Liver-residing leukocytes are essential in determining the outcome of infection with hepatitis viruses. Patient studies of liver innate immune cells during chronic viral hepatitis have been performed but are hampered by, amongst others, a lack of baseline data and unknown time of infection. Therefore, animal models are essential for the study of the innate immune response in viral hepatitis.
In the studies presented in this thesis, we aimed to better understand the cellular innate immune responses in the liver during lymphocytic choriomeningitis virus (LCMV) clone 13 induced chronic hepatitis, and to establish the human-liver chimeric mice as model for chronic Hepatitis E virus (HEV) infections in order to study the intracellular innate immune mechanisms upon HEV infection.

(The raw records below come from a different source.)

-- ==== Sys2Proof/Tests/Slice0.lean ====
section
/-! SUPPORT. The tests of the model: what the checks of well-formedness refuse, the spec's worked examples, one or two steps
of each kind of command, and for every statement with hypotheses the states and operands that meet them together. -/

namespace Sys2Proof.Tests

open Sys2Proof Sys2Proof.Machine

set_option Elab.async false

/-! ### The states of the tests -/

/-- Port 0 holds a request that has passed the frame check. -/
def asking (kind tag : Nat) (params : List Byte) : State :=
  { State.reset with ports := State.reset.ports.set 0 { phase := .atOwner, frame := requestFrame kind tag params } }

/-- A change of the state that keeps the port's request. -/
def askingWith (kind tag : Nat) (params : List Byte) (f : State → State) : State := f (asking kind tag params)

/-- A READY disc image of 1,000 blocks, number 1, of port 0. -/
def readyImage : Image :=
  { number := 1, kind := .disc, state := .ready, owner := 0, isProtected := false, shared := false, length := 1000
    accepted := 1000, ingested := 1000, isSealed := true, source := .intake, refs := 1, extents := [0] }

/-- A FILLING intake image of 4 blocks, number 1, of port 0. -/
def fillingImage (accepted ingested : Nat) : Image :=
  { number := 1, kind := .disc, owner := 0, isProtected := false, shared := false, length := 4, accepted := accepted
    ingested := ingested, source := .intake, extents := [0] }

/-- A FILLING master image of 4 blocks, number 1. -/
def masterImage (readDone : Bool) : Image :=
  { number := 1, kind := .disc, owner := 0, isProtected := false, shared := false, length := 4
    source := .master (some 2), extents := [0], readDone := readDone }

/-- A READY label image of 8 blocks, number 2, of port 0. -/
def labelImage : Image :=
  { number := 2, kind := .label, state := .ready, owner := 0, isProtected := false, shared := false, length := 8
    accepted := 8, ingested := 8, isSealed := true, source := .intake, refs := 1, extents := [1] }

/-- Put images in the catalogue. -/
def withImages (xs : List Image) (s : State) : State := { s with cat.images := xs }

/-- A job on image 1: number 1 of port 0, class L, verify mode as given. -/
def job (order : OrderMode) (verify : VerifyMode) : Job :=
  { number := 1, owner := 0, seq := 0, discImage := if order = .printOnly then none else some 1
    labelImage := if order = .burnOnly then none else some 2, cls := .L, pref := .inA, order := order, verify := verify
    marginalLimit := 255, rejectBudget := 255, copies := 1, priority := 0, writeLimit := none, minWrite := none
    readLimit := none, earlyStart := false
    serial := if order = .burnOnly then none else some { text := [65], nextLot := 7, nextUnit := 3, unitMax := 9 }
    attempts := 1, state := .active }

/-- The parameters of a SUBMIT-JOB whose text is one character too long. -/
def longSubmit : SubmitParams :=
  { discImage := 1, labelImage := 65535, mediaClass := 1, spindle := 1, order := 3, verify := 1, sampleK := 0
    marginalLimit := 255, rejectBudget := 255, copies := 1, priority := 0, writeLimit := 255, minWrite := 255
    readLimit := 255, earlyStart := 0, nextLot := 0, nextUnit := 0, unitMax := 0, text := List.replicate 13 65 }

/-- Put a job in the table. -/
def withJob (j : Job) (s : State) : State := { s with jsc.jobs := [j] }

/-- A blank of class L. -/
def blankL : MediaReport := { cls := .L, blank := true, capacity := 340000, maxWrite := 48, maxRead := 48 }

/-- A PENDING copy of job 1. -/
def copyAt (l : Location) : Disc :=
  { purpose := .copy, job := some 1, attempt := some 1, location := l, media := some blankL
    workBay := match l with | .bay n => some n | _ => none }

/-- A PENDING master of image 1. -/
def masterAt (l : Location) : Disc := { purpose := .master, image := some 1, location := l, source := some .inA }

/-- Put a record in slot 0. -/
def withDisc (r : Disc) (s : State) : State := { s with discs := s.discs.set 0 (some r) }

/-- Set the record of bay 2. -/
def withBay (b : Bay) (s : State) : State := s.modBay 2 (fun _ => b)

/-- A burn-only copy of image 1 lies in bay 2. -/
def copyInBay (verify : VerifyMode) (b : Bay) : State :=
  withBay b (withDisc (copyAt (.bay 2)) (withJob (job .burnOnly verify) (withImages [readyImage] State.reset)))

/-- The master of image 1 lies in bay 2. -/
def masterInBay (x : Image) (b : Bay) : State := withBay b (withDisc (masterAt (.bay 2)) (withImages [x] State.reset))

In chapter 2 and 3, we aimed to unravel how the cellular innate immune system deals with chronic viral infection in the liver using the LCMV infection mouse model. In chapter 2, we described that early after LCMV infection a functional dichotomy is observed for inflammatory monocytes and F4/80high-Kupffer cells with respect to endocytosis, but their activation and cytokine gene expression profiles exhibit a strong resemblance. In addition, inflammatory monocytes exhibit a huge capacity for recruitment to the liver and plasticity dependent on the nature of the inflammatory signal, either viral or sterile. This suggests that inflammatory monocytes play a crucial role in shaping the inflammatory environment in the liver early after infection. In chapter 3, we showed that LCMV induces chronic viral hepatitis with limited intrahepatic cytokine and interferon responses during the chronic infection. Furthermore, we identified KC and IM as distinct cell populations before, during, and after chronic infection, with important differences in activation status, antigen presentation, and gene expression profile correlating with the presence of viral antigens. Overall, these data suggest that intrahepatic monocytes and KC play distinctive roles during chronic virus-induced hepatitis, which is crucial knowledge in order to develop new antiviral strategies aimed at eradicating chronic viral infection.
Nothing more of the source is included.